Telephony as a form of surveillance was something Sarah Jackson uncovered at the BT Archives where she discovered two letters from Sylvia Pankhurst that revealed her concerns over ‘duplicate telephone lines’ – wiretapping – 70 years before the Government disclosed her secret surveillance by MI5 to the public.

One of my favourite entries is from Ulysses (1922) where Kinch (Stephen Dedalus) imagines the umbilicus as a telephone cord.

‘The cords of all link back, strandentwining cable of all flesh. That is why mystic monks. Will you be as gods? Gaze in your omphalos. Hello! Kinch here. Put me on to Edenville. Aleph, alpha: nought, nought, one.’

One of the most poignant entries is the poem ‘Last Letter’ (2010) by Ted Hughes which was discovered in Hughes’s archives, twelve years after his death and includes the last lines of Hughes’s final ‘letter’ to Sylvia Plath.

I wasn’t expecting to find any kind of references to telephony in Lawrence’s writing because he was such a prolific letter writer. I just couldn’t imagine him embracing something so immediate, modern and vulgar as a telephone. But to my surprise, his letters revealed otherwise. I submitted the below entry which you can also read online. The submission format involved the relevant quote and then some brief context.

‘My dear Enid

Now I’m in more trouble. A beastly firm of book-exporters ordered eighty copies of Lady Chatterley’s Lover—now it turns out that they have a Wesleyan connection—they’ve read the book—and cancelled the order hastily—after Orioli has already posted to them seventy-two copies from Florence. Now unless we’re quick they’ll send the things back to Florence—may even refuse to accept them.—But I warn you, the book is shocking—though, course, perfectly honest and decent.

[…] If you feel like risking it, telephone the Jackson people and ask them if they have copies ready for you to fetch away: say Mr. D. H. Lawrence has asked me—[…] their telephone is Holborn 5824.’

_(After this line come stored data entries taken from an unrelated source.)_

-- ==== Sys2Proof/Tests/Slice0.lean ====
section
/-! SUPPORT. The model's own tests: ill-formed terms are refused, the bytes of every row decode to it, the derived vectors of
spec/95, and a witness for the hypotheses of every statement. -/

namespace Sys2Proof.Tests

open Sys2Proof Sys2Proof.Machine

/-! ### Well-formedness: an ill-formed term for each check -/

def r1 : Operand := .spec (.plain (.register 1#4))

theorem test_wf_movl : CodedInstr.wf ⟨.movl, [r1, r1]⟩ = true := by decide
theorem test_wf_no_autoincrement_of_15 : CodedInstr.wf ⟨.movl, [.spec (.plain (.autoinc 15#4)), r1]⟩ = false := by decide
theorem test_wf_no_autoincrement_deferred_of_15 :
    CodedInstr.wf ⟨.movl, [.spec (.plain (.autoincDef 15#4)), r1]⟩ = false := by decide
theorem test_wf_indexed_base_checked :
    CodedInstr.wf ⟨.movl, [.spec (.indexed 2#4 (.autoinc 15#4)), r1]⟩ = false := by decide
theorem test_wf_immediate_length :
    CodedInstr.wf ⟨.movl, [.spec (.plain (.immediate (.word 7#16))), r1]⟩ = false := by decide
theorem test_wf_immediate_length_g : CodedInstr.wf ⟨.movg, [.spec (.plain (.immediate (.quad 7#64))), r1]⟩ = true := by decide
theorem test_wf_too_few_operands : CodedInstr.wf ⟨.movl, [r1]⟩ = false := by decide
theorem test_wf_too_many_operands : CodedInstr.wf ⟨.nop, [r1]⟩ = false := by decide
theorem test_wf_displacement_is_no_specifier : CodedInstr.wf ⟨.brb, [r1]⟩ = false := by decide
theorem test_wf_specifier_is_no_displacement : CodedInstr.wf ⟨.movl, [r1, .displ8 0#8]⟩ = false := by decide
theorem test_wf_byte_displacement : CodedInstr.wf ⟨.brb, [.displ16 0#16]⟩ = false := by decide
theorem test_wf_word_displacement : CodedInstr.wf ⟨.brw, [.displ8 0#8]⟩ = false := by decide
theorem test_wf_list_only_on_case : CodedInstr.wf ⟨.brw, [.displList [0#16]]⟩ = false := by decide
theorem test_wf_case_list_length : CodedInstr.wf ⟨.caseb, [r1, r1, .spec (.plain (.literal 1#6)), .displList [0#16]]⟩ = false ∧
    CodedInstr.wf ⟨.caseb, [r1, r1, .spec (.plain (.literal 1#6)), .displList [0#16, 0#16]]⟩ = true := by decide
theorem test_wf_case_register_limit : CodedInstr.wf ⟨.caseb, [r1, r1, r1, .displList []]⟩ = false ∧
    CodedInstr.wf ⟨.caseb, [r1, r1, r1, .displList [0#16]]⟩ 0x101#32 = false ∧
    CodedInstr.wf ⟨.casew, [r1, r1, r1, .displList [0#16, 0#16]]⟩ 0x10001#32 = true := by decide
theorem test_wf_case_needs_list : CodedInstr.wf ⟨.caseb, [r1, r1, r1, .displ16 0#16]⟩ = false := by decide

/-! ### Decoding: the bytes of every row, written out from its opcode (files 40 to 49) with registers R1, R2, ... as operands
(specifier bytes 51, 52, ...) and a displacement of -6 -/

/-- The operands R1 to Rk. -/
def regs (k : Nat) : List Operand := (List.range k).map fun j => .spec (.plain (.register (BitVec.ofNat 4 (j + 1))))

/-- The bytes are exactly the instruction with these operands, where the limit of a CASEx, R3 here, holds 1. -/
def reads (bytes : List Byte) (row : Instr) (operands : List Operand) : Bool :=
  match decode bytes 1#32 with
  | .ok (ci, []) => ci == ⟨row, operands⟩
  | .ok (_, _ :: _) => false
  | .error _ => false
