-- ==== Sys2Proof/Machine/Compress.lean ====
section
/-!
DEFINITION. Compression regions and the block codec (11 R263 to R275).
-/

namespace Sys2Proof.Machine

/-! ### Regions (11 R263, R264) -/

/-- A region as its registers give it. -/
structure Region where
  base : Nat
  limit : Nat
  dir : Nat
  tbl : Nat
  mode : Nat
  fmt : Nat
  tag : Nat
  deriving DecidableEq, Repr

/-- `LOC` of a region's pair: bits [39:0]. -/
def Partition.cmpLoc (p : Partition) (off : Nat) : Nat := p.pair off % 2 ^ 40

def Partition.region (p : Partition) (r : Nat) : Region :=
  let c := p.reg (offCmpCtrl r)
  { base := p.cmpLoc (offCmpBase r), limit := p.cmpLoc (offCmpLimit r), dir := p.cmpLoc (offCmpDir r)
    tbl := p.cmpLoc (offCmpTbl r), mode := getF c 26 24, fmt := getF c 23 20, tag := getF c 15 0 }

/-- `EN` and `LOADED` of a region. -/
def Partition.cmpEn (p : Partition) (r : Nat) : Bool := getB (p.reg (offCmpCtrl r)) 30
def Partition.cmpLoaded (p : Partition) (r : Nat) : Bool := getB (p.reg (offCmpCtrl r)) 31

/-- The enabled regions other than `r`. -/
def Partition.otherRegions (p : Partition) (r : Nat) : List Region :=
  ((List.range 16).filter fun i => i != 0 && i != r && p.cmpEn i).map p.region

/-- Whether `n` bytes from a location overlap an enabled region (14 R317, 18 R409). -/
def Partition.meetsRegion (p : Partition) (loc n : Nat) : Bool :=
  (p.otherRegions 0).any fun g => overlaps loc n g.base (g.limit - g.base)

/-- Code lengths of the symbols of a table (11 R266). -/
def tableLens (t : List Byte) : List Nat := t.flatMap fun b => [b.toNat % 16, b.toNat / 16]

/-- Whether a table is valid (11 R266): the Kraft sum, in units of 2^-15, is at most 1 and some symbol has a code; for a
lossy region bytes 8 to 127 are 0. -/
def tableOk (t : List Byte) (lossy : Bool) : Bool :=
  let lens := tableLens t
  let used := lens.filter (· != 0)
  decide ((used.map fun l => 2 ^ (15 - l)).sum ≤ 2 ^ 15) && !used.isEmpty && (!lossy || allZero (t.drop 8))

/-- The checks of an enable, in order (11 R264), after the table has been read. -/
def Partition.enableErr (p : Partition) (r : Nat) (t : List Byte) (bad : Bool) : Nat :=
  let g := p.region r
  let size := g.limit - g.base
  let dirLen := 8 * (size / 4096)
  let others := p.otherRegions r
  if g.base % 4096 != 0 || g.limit % 4096 != 0 || decide (g.limit ≤ g.base) || !inTenant g.base size then 1
  else if g.dir % 64 != 0 || !inTenant g.dir dirLen ||
      (g :: others).any (fun o => overlaps g.dir dirLen o.base (o.limit - o.base)) then 2
  else if !bad && !tableOk t (g.mode != 0) then 3
  else if bad then 4
  else if others.any fun o => overlaps g.base size o.base (o.limit - o.base) then 5
  else if decide (4 ≤ g.mode) || (g.mode != 0 && g.fmt != 1 && g.fmt != 2) || decide (0xB ≤ g.fmt) then 6
  else 0

/-- An enable (11 R264): the table is read and the region loaded, or `ERR` written and `EN` cleared. A table that does
not lie in the tenant's locations, or lies there without a key, breaks R266 as nothing can be read of it. -/
def Mod.cmpEnable (m : Mod) (k r : Nat) (e : Ecc) : Mod :=
  let p := m.part k
  let g := p.region r
  let there := inTenant g.tbl 128 && (!isExt g.tbl || (m.memVersion k).isSome)
  let (rd, m) := if there then m.memRead k (m.memKey k) g.tbl 128 e true else ({ bytes := [], bad := [] }, m)
  let err := p.enableErr r rd.bytes (!rd.bad.isEmpty)
  m.modPart k fun p =>
    let c := setF (p.reg (offCmpCtrl r)) 29 27 err
    { p with cmpTables := if err = 0 then Table.set r rd.bytes p.cmpTables else p.cmpTables }.setReg (offCmpCtrl r)
      (if err = 0 then setB (setB c 31 true) 30 true else setB (setB c 30 false) 31 false)

/-- A write of the control register of region `r` (11 R263, R264): fields [26:0] act only while `EN` is 0. -/
def Mod.cmpCtrlWrite (m : Mod) (k r : Nat) (value : Word) (e : Ecc) : Mod :=
  let old := (m.part k).reg (offCmpCtrl r)
  let en := getB value 30
  if getB old 30 then
    if en then m
    else m.modPart k fun p => p.setReg (offCmpCtrl r) (setB (setB old 30 false) 31 false)
  else
    let v := setF (setF (setF old 26 24 (getF value 26 24)) 23 20 (getF value 23 20)) 15 0 (getF value 15 0)
    let m := m.modPart k fun p => p.setReg (offCmpCtrl r) v
    if en then m.cmpEnable k r e else m
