-- ==== Sys2Proof/Machine/Sides.lean ====
section
/-!
DEFINITION. The sides of transfers: locators, windows as registers name them, and the reading and writing of a piece of a
side (10 R220, R227, R231 to R233, R246; 11 R258).
-/

namespace Sys2Proof.Machine

/-! ### Locators (10 R227) -/

def locStore (v : Nat) : Nat := v % 4
def locTruss (v : Nat) : Nat := bits v 2 2
def locRow (v : Nat) : Nat := bits v 31 16

/-- Whether an own-scratchpad locator obeys R227. -/
def ownLocOk (v : Nat) : Bool := decide (v < 2 ^ 32) && bits v 15 3 == 0 && locStore v != 3

/-- The locator of a row of an own scratchpad. -/
def ownLoc (st truss row : Nat) : Nat := st + 4 * truss + 65536 * row

def winPart (v : Nat) : Nat := bits v 5 0
def winNo (v : Nat) : Nat := bits v 9 6

/-- Whether a window locator obeys R227. -/
def winLocOk (v : Nat) : Bool := decide (v < 2 ^ 32) && bits v 15 10 == 0

/-! ### Windows (10 R231, R246) -/

def Partition.win (p : Partition) (w : Nat) : Word := p.reg (offWinCtrl w)
def winOpen (c : Word) : Bool := getB c 31
def winGuar (c : Word) : Bool := getB c 25
def winStore (c : Word) : Nat := getF c 22 21
def winTruss (c : Word) : Nat := getF c 20 20
def winFirst (r : Word) : Nat := getF r 13 0
def winRows (r : Word) : Nat := getF r 31 16

/-- Rotation positions that a window takes (10 R231). -/
def winShares (c : Word) : Nat := if winGuar c then 16 else getF c 19 15

/-- The open windows of a store port other than `w`, in ascending number (10 R232). -/
def Partition.portWindows (p : Partition) (st t w : Nat) : List Word :=
  ((List.range 16).filter fun i => i != w && winOpen (p.win i) && winStore (p.win i) == st && winTruss (p.win i) == t).map p.win

/-- The window that a descriptor's side names, with its row and its direction: true for a write. -/
def Desc.window (d : Desc) : Option (Nat × Nat × Nat × Bool) :=
  if d.job != .sides then none
  else if d.dstKind = 2 then some (winPart d.dst, winNo d.dst, locRow d.dst, true)
  else if d.srcKind = 2 then some (winPart d.src, winNo d.src, locRow d.src, false)
  else none

/-! ### Pieces -/

/-- A piece of a transfer: its bytes, the 64-byte chunks that arrive poisoned, the DETAIL with which poison ends a raise,
and whether an uncorrectable scratchpad word stopped the read. -/
structure Piece where
  bytes : List Byte
  bad : List Nat
  detail : Nat
  err : Bool
  deriving DecidableEq, Repr

/-- A read of a store of truss `t` of partition `k` through the DMA or window port (10 R220). -/
def Mod.scratchRead (m : Mod) (k t st a n : Nat) (e : Ecc) : Piece × Mod :=
  let m := match e with
    | .corrected => m.modPart k fun p => p.count offSpEcc 15 0
    | .uncorrectable => m.modPart k fun p => p.modTruss t fun u => u.spoil st (a / 8)
    | .clean => m
  let u := (m.part k).truss t
  if u.readBad st a n then
    ({ bytes := [], bad := [], detail := 0, err := true }, m.modPart k fun p => p.flag offSpEcc 31)
  else ({ bytes := u.read st a n, bad := [], detail := 0, err := false }, m)

/-- A write of whole words through the DMA or window port; the words of a poisoned chunk take a bad code (11 R258). -/
def Mod.scratchWrite (m : Mod) (k t st a : Nat) (pc : Piece) : Mod :=
  m.modPart k fun p => p.modTruss t fun u =>
    let u := u.write st a pc.bytes
    pc.bad.foldl (fun u c => (List.range 8).foldl (fun u i => u.spoil st ((a + 64 * c) / 8 + i)) u) u

/-- Where a window's row `r` stands: owner, truss, store, first byte. -/
def Mod.winAt (m : Mod) (v at' : Nat) : Nat × Nat × Nat × Nat :=
  let k := winPart v
  let c := (m.part k).win (winNo v)
  let r := (m.part k).reg (offWinRange (winNo v))
  (k, winTruss c, winStore c, (winFirst r + locRow v) * rowBytes (winStore c) + at')

/-- Reads `n` bytes at offset `at'` of a memory side (kind 0) or an own scratchpad (kind 1). -/
def Mod.readLocal (m : Mod) (k key kind v at' n : Nat) (e : UnitEcc) : Piece × Mod :=
  if kind = 0 then
    let loc := addrLoc v + at'
    if compressed v then
      let r := addrRegion v
      let (b, m) := m.readBlock k key r ((loc - ((m.part k).region r).base) / 4096) e.data e.srcDir
      ({ bytes := b.bytes, bad := if b.lost.isSome then List.range 64 else [], detail := b.lost.getD 0, err := false }, m)
    else
      let (rd, m) := m.memRead k key loc n e.data true
      ({ bytes := rd.bytes, bad := rd.bad.map fun g => g - loc / 64, detail := 2, err := false }, m)
  else m.scratchRead k (locTruss v) (locStore v) (locRow v * rowBytes (locStore v) + at') n e.data

/-- Writes a piece at offset `at'` of a memory side (kind 0) or an own scratchpad (kind 1); `de` is what the read of a
compressed side's directory granule finds. Answers the DETAIL with which the write itself ends the raise with
ST_INTEGRITY (a directory granule lost, 11 R274). -/
def Mod.writeLocal (m : Mod) (k key kind v at' : Nat) (pc : Piece) (de : Ecc) : Option Nat × Mod :=
  if kind = 0 then
    let loc := addrLoc v + at'
    if compressed v then
      let r := addrRegion v
      let (lost, m) := m.writeBlock k key r ((loc - ((m.part k).region r).base) / 4096) pc.bytes (!pc.bad.isEmpty) de
      (if lost then some 2 else none, m)
    else (none, m.memWrite k key loc pc.bytes (pc.bad.map (· + loc / 64)) .clean)
  else (none, m.scratchWrite k (locTruss v) (locStore v) (locRow v * rowBytes (locStore v) + at') pc)

/-- Posted writes of a piece to host memory, at most 512 bytes each; those that carry a poisoned granule go with EP set
(11 R258). -/
def Mod.hostWrites (m : Mod) (addr : Nat) (pc : Piece) : Mod :=
  if pc.bad.isEmpty then
    m.forAll (fun m i => m.send (.hostWrite (addr + 512 * i) ((pc.bytes.drop (512 * i)).take 512) false))
      (List.range (ceilDiv pc.bytes.length 512))
  else
    m.forAll (fun m i => m.send (.hostWrite (addr + 64 * i) ((pc.bytes.drop (64 * i)).take 64) (pc.bad.contains i)))
      (List.range (ceilDiv pc.bytes.length 64))

end Sys2Proof.Machine
end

________________________________________

This letter from D.H. Lawrence to Enid Hilton was sent on 29 July 1928 from Kesselmatter, Gstreig b. Gstaad (Bern) Switzerland. Lawrence would be dead a few years later and Lady Chatterley would be banned until 1960. Lawrence was sceptical of technology, particularly that which placed an artificial barrier between people, but here desperation overrides these sentiments. He is almost daring Enid Hilton to call William Jackson Books Ltd, but only if she follows his explicit instructions. Lawrence experienced censorship throughout his short life. This had financial and aesthetic repercussions. Therefore, the telephone has real significance. It represents immediacy, and an opportunity to salvage copies of his novel.